Machine learning in predicting mechanical behavior of additively manufactured parts

Abstract

Although applications of additive manufacturing (AM) have been significantly increased in recent years, its broad application in several industries is still under progress. AM also known as three-dimensional (3D) printing is layer by layer manufacturing process which can be used for fabrication of geometrically complex customized functional end-use products. Since AM processing parameters have significant effects on the performance of the printed parts, it is necessary to tune these parameters which is a difficult task. Today, different artificial intelligence techniques have been utilized to optimize AM parameters and predict mechanical behavior of 3D-printed components.

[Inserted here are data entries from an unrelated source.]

/-! ### Offer selection (chapter 2) -/

/-- R26 and R27: the candidates of a run are those of the usable storage offers alone and paired with the usable genset offers,
at their offer indices; the mode, allowance, share, commitment, charge allowance, cost and covering of each are R27's. -/
def Obligations.CandidatesAndTheirFigures : Prop :=
  ∀ (x : Inputs) (online : Bool) (c : Candidate),
    let target := if x.need then min x.target x.acceptance else 0
    (c ∈ x.candidates online ↔
      ∃ i o, x.storage[i]? = some o ∧ o.excluded = false ∧ o.expired = false ∧ (x.quiet = true → o.quiet = true) ∧
        c.storageIndex = i + 1 ∧ c.eff = o.power * (100 - x.derate) / 100 ∧ c.duration = o.duration ∧
        ((c.gensetIndex = none ∧ c.gPower = 0 ∧ c.mode = .electric ∧ c.aux = x.aux.electric ∧
            c.share = x.req + c.aux ∧ c.commitment = 0 ∧ c.charge = 0 ∧ (c.covered = true ↔ c.share ≤ c.eff) ∧
            c.cost = (if 0 < c.share then o.cost else 0)) ∨
          ∃ j g, online = true ∧ x.genset[j]? = some g ∧ g.excluded = false ∧ (x.quiet = true → g.quiet = true) ∧
            c.gensetIndex = some (j + 1) ∧ c.gPower = g.power ∧
            c.mode = (if 0 < x.req then .hybrid else .charge) ∧
            c.aux = (if 0 < x.req then x.aux.hybrid else x.aux.charge) ∧
            c.cost = min 15 (g.cost + x.penalty) + (if 0 < c.share then o.cost else 0) ∧ c.commitment ≠ 0 ∧
            ((x.req + c.aux ≤ g.power ∧ c.share = 0 ∧ c.charge = min target (g.power - (x.req + c.aux)) ∧
                c.commitment = x.req + c.aux + c.charge ∧ c.covered = true) ∨
              (g.power < x.req + c.aux ∧ c.share = x.req + c.aux - g.power ∧ c.charge = 0 ∧ c.commitment = g.power ∧
                (c.covered = true ↔ c.share ≤ c.eff)))))

/-- R28 and R29: when a run covers a candidate, one covered candidate comes before every other in the order of the six keys, and
the terms formed are that candidate's. -/
def Obligations.WinnerIsFirstOfTheCovered : Prop :=
  ∀ (x : Inputs) (online : Bool), (∃ c ∈ x.candidates online, c.covered = true) →
    ∃ w ∈ x.candidates online, w.covered = true ∧
      (∀ c ∈ x.candidates online, c.covered = true → c ≠ w → w.precedes x.need c ∧ ¬ c.precedes x.need w) ∧
      ∃ t, (x.pass online).result = .ok t ∧
        t.basisReq = x.req ∧ t.basisMin = x.minimum ∧ t.grant = x.req ∧ t.storageIndex = w.storageIndex ∧ t.share = w.share ∧
        t.gensetIndex = w.gensetIndex ∧ t.commitment = w.commitment ∧ t.aux = w.aux ∧ t.charge = w.charge ∧
        t.ceiling = min x.acceptance x.cap - w.charge ∧ t.mode = w.mode ∧ t.mismatch = none ∧ t.reduced = false ∧
        t.peak = w.duration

In the present study, applications of machine learning (ML) in prediction of structural performance and fracture of additively manufactured components has been presented. This study first outlines an overview of ML and then summarizes its applications in AM. The main part of this review, focuses on applications of ML in prediction of mechanical behavior and fracture of 3D-printed parts. To this aim, previous research works which investigated application of ML in characterization of polymeric and metallic 3D-printed parts have been reviewed and discussed. Moreover, the review and analysis indicate limitations, challenges, and perspectives for industrial applications of ML in the field of AM. Considering advantages of ML increase in applications of ML in optimization of 3D printing parameters, prediction of mechanical performance, and evaluation of 3D-printed products is expected.